╭──

/-! ### Keys (R218) -/

/-- A poisoned word before which no hit of its segment was read: it comes first there. -/
def DItem.unkeyed (d : DItem) : Bool := decide (d.kind = 8) && decide (d.word = 0)

/-- One item's key is strictly before another's: segment, the barrier last in its segment, engine time, class, input. -/
def DItem.before (a b : DItem) : Bool :=
  if a.seg ≠ b.seg then decide (a.seg < b.seg)
  else if a.kind = 3 then false
  else if b.kind = 3 then true
  else if b.unkeyed then false
  else if a.unkeyed then true
  else if a.t ≠ b.t then timeLt a.t b.t
  else if a.cls ≠ b.cls then decide (a.cls < b.cls)
  else decide (a.input < b.input)

/-- Put an item into the buffer after those of equal key. -/
def insItem (x : DItem) : List DItem → List DItem
  | [] => [x]
  | y :: ys => if x.before y then x :: y :: ys else y :: insItem x ys

/-- Put an item into the buffer ahead of those of equal key. -/
def insFirst (x : DItem) : List DItem → List DItem
  | [] => [x]
  | y :: ys => if y.before x then y :: insFirst x ys else x :: y :: ys

/-- A poisoned word as an item: it has the key of the hit of greatest key read before it in its segment, and so stands
directly after that hit (R218). -/
def poisonItem (seg age : Nat) : Option (W64 × Nat) → DItem
  | some (t, input) => ⟨seg, t, 2, input, age, none, 8, 1, 0⟩
  | none => ⟨seg, 0, 2, 0, age, none, 8, 0, 0⟩

/-- The greatest key of the hits read in a segment, with one more hit. -/
def topKey (t : W64) (input : Nat) : Option (W64 × Nat) → Option (W64 × Nat)
  | some (u, n) => if timeLt u t || (decide (u = t) && decide (n < input)) then some (t, input) else some (u, n)
  | none => some (t, input)

/-- An item with its key is ahead of a timer's instant (R218): classes 0 and 1 of the same instant are. -/
def Item.aheadOf (i : Item) (tau : W64) : Bool :=
  if i.kind = 0 then timeLt i.t tau else timeLe i.t tau

/-- Put a timer item among a context's items (R218): before the first item of a later key; the barrier of an epoch and a
Safelight entry stay behind every item of their epoch that is earlier. -/
def insTimer (x : Item) : List Item → List Item
  | [] => [x]
  | y :: ys =>
    if y.kind = 3 || y.kind = 5 then (if timeLt x.t y.t then x :: y :: ys else y :: insTimer x ys)
    else if y.kind = 4 || y.aheadOf x.t then y :: insTimer x ys
    else x :: y :: ys

/-- Put a timer item behind the last barrier of an epoch or of Safelight among a context's items. -/
def insLate (x : Item) (xs : List Item) : List Item :=
  let n := (xs.reverse.dropWhile (fun y => !(decide (y.kind = 3) || decide (y.kind = 5)))).length
  xs.take n ++ insTimer x (xs.drop n)

/-- The timer of a context is disarmed: an item of it that the program has not taken goes too (R227, R233). -/
def Ctx.disarmed (x : Ctx) : Ctx := { x with timer := none, items := x.items.filter (fun i => decide (i.kind ≠ 2)) }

╰──

● What to work on: Keeping every word and mark as it is, print the entries above.

● Exercise result:
/-! ### Keys (R218) -/

/-- A poisoned word before which no hit of its segment was read: it comes first there. -/
def DItem.unkeyed (d : DItem) : Bool := decide (d.kind = 8) && decide (d.word = 0)

/-- One item's key is strictly before another's: segment, the barrier last in its segment, engine time, class, input. -/
def DItem.before (a b : DItem) : Bool :=
  if a.seg ≠ b.seg then decide (a.seg < b.seg)
  else if a.kind = 3 then false
  else if b.kind = 3 then true
  else if b.unkeyed then false
  else if a.unkeyed then true
  else if a.t ≠ b.t then timeLt a.t b.t
  else if a.cls ≠ b.cls then decide (a.cls < b.cls)
  else decide (a.input < b.input)

/-- Put an item into the buffer after those of equal key. -/
def insItem (x : DItem) : List DItem → List DItem
  | [] => [x]
  | y :: ys => if x.before y then x :: y :: ys else y :: insItem x ys

/-- Put an item into the buffer ahead of those of equal key. -/
def insFirst (x : DItem) : List DItem → List DItem
  | [] => [x]
  | y :: ys => if y.before x then y :: insFirst x ys else x :: y :: ys

/-- A poisoned word as an item: it has the key of the hit of greatest key read before it in its segment, and so stands
directly after that hit (R218). -/
def poisonItem (seg age : Nat) : Option (W64 × Nat) → DItem
  | some (t, input) => ⟨seg, t, 2, input, age, none, 8, 1, 0⟩
  | none => ⟨seg, 0, 2, 0, age, none, 8, 0, 0⟩

/-- The greatest key of the hits read in a segment, with one more hit. -/
def topKey (t : W64) (input : Nat) : Option (W64 × Nat) → Option (W64 × Nat)
  | some (u, n) => if timeLt u t || (decide (u = t) && decide (n < input)) then some (t, input) else some (u, n)
  | none => some (t, input)

/-- An item with its key is ahead of a timer's instant (R218): classes 0 and 1 of the same instant are. -/
def Item.aheadOf (i : Item) (tau : W64) : Bool :=
  if i.kind = 0 then timeLt i.t tau else timeLe i.t tau

/-- Put a timer item among a context's items (R218): before the first item of a later key; the barrier of an epoch and a
Safelight entry stay behind every item of their epoch that is earlier. -/
def insTimer (x : Item) : List Item → List Item
  | [] => [x]
  | y :: ys =>
    if y.kind = 3 || y.kind = 5 then (if timeLt x.t y.t then x :: y :: ys else y :: insTimer x ys)
    else if y.kind = 4 || y.aheadOf x.t then y :: insTimer x ys
    else x :: y :: ys

/-- Put a timer item behind the last barrier of an epoch or of Safelight among a context's items. -/
def insLate (x : Item) (xs : List Item) : List Item :=
  let n := (xs.reverse.dropWhile (fun y => !(decide (y.kind = 3) || decide (y.kind = 5)))).length
  xs.take n ++ insTimer x (xs.drop n)

/-- The timer of a context is disarmed: an item of it that the program has not taken goes too (R227, R233). -/
def Ctx.disarmed (x : Ctx) : Ctx := { x with timer := none, items := x.items.filter (fun i => decide (i.kind ≠ 2)) }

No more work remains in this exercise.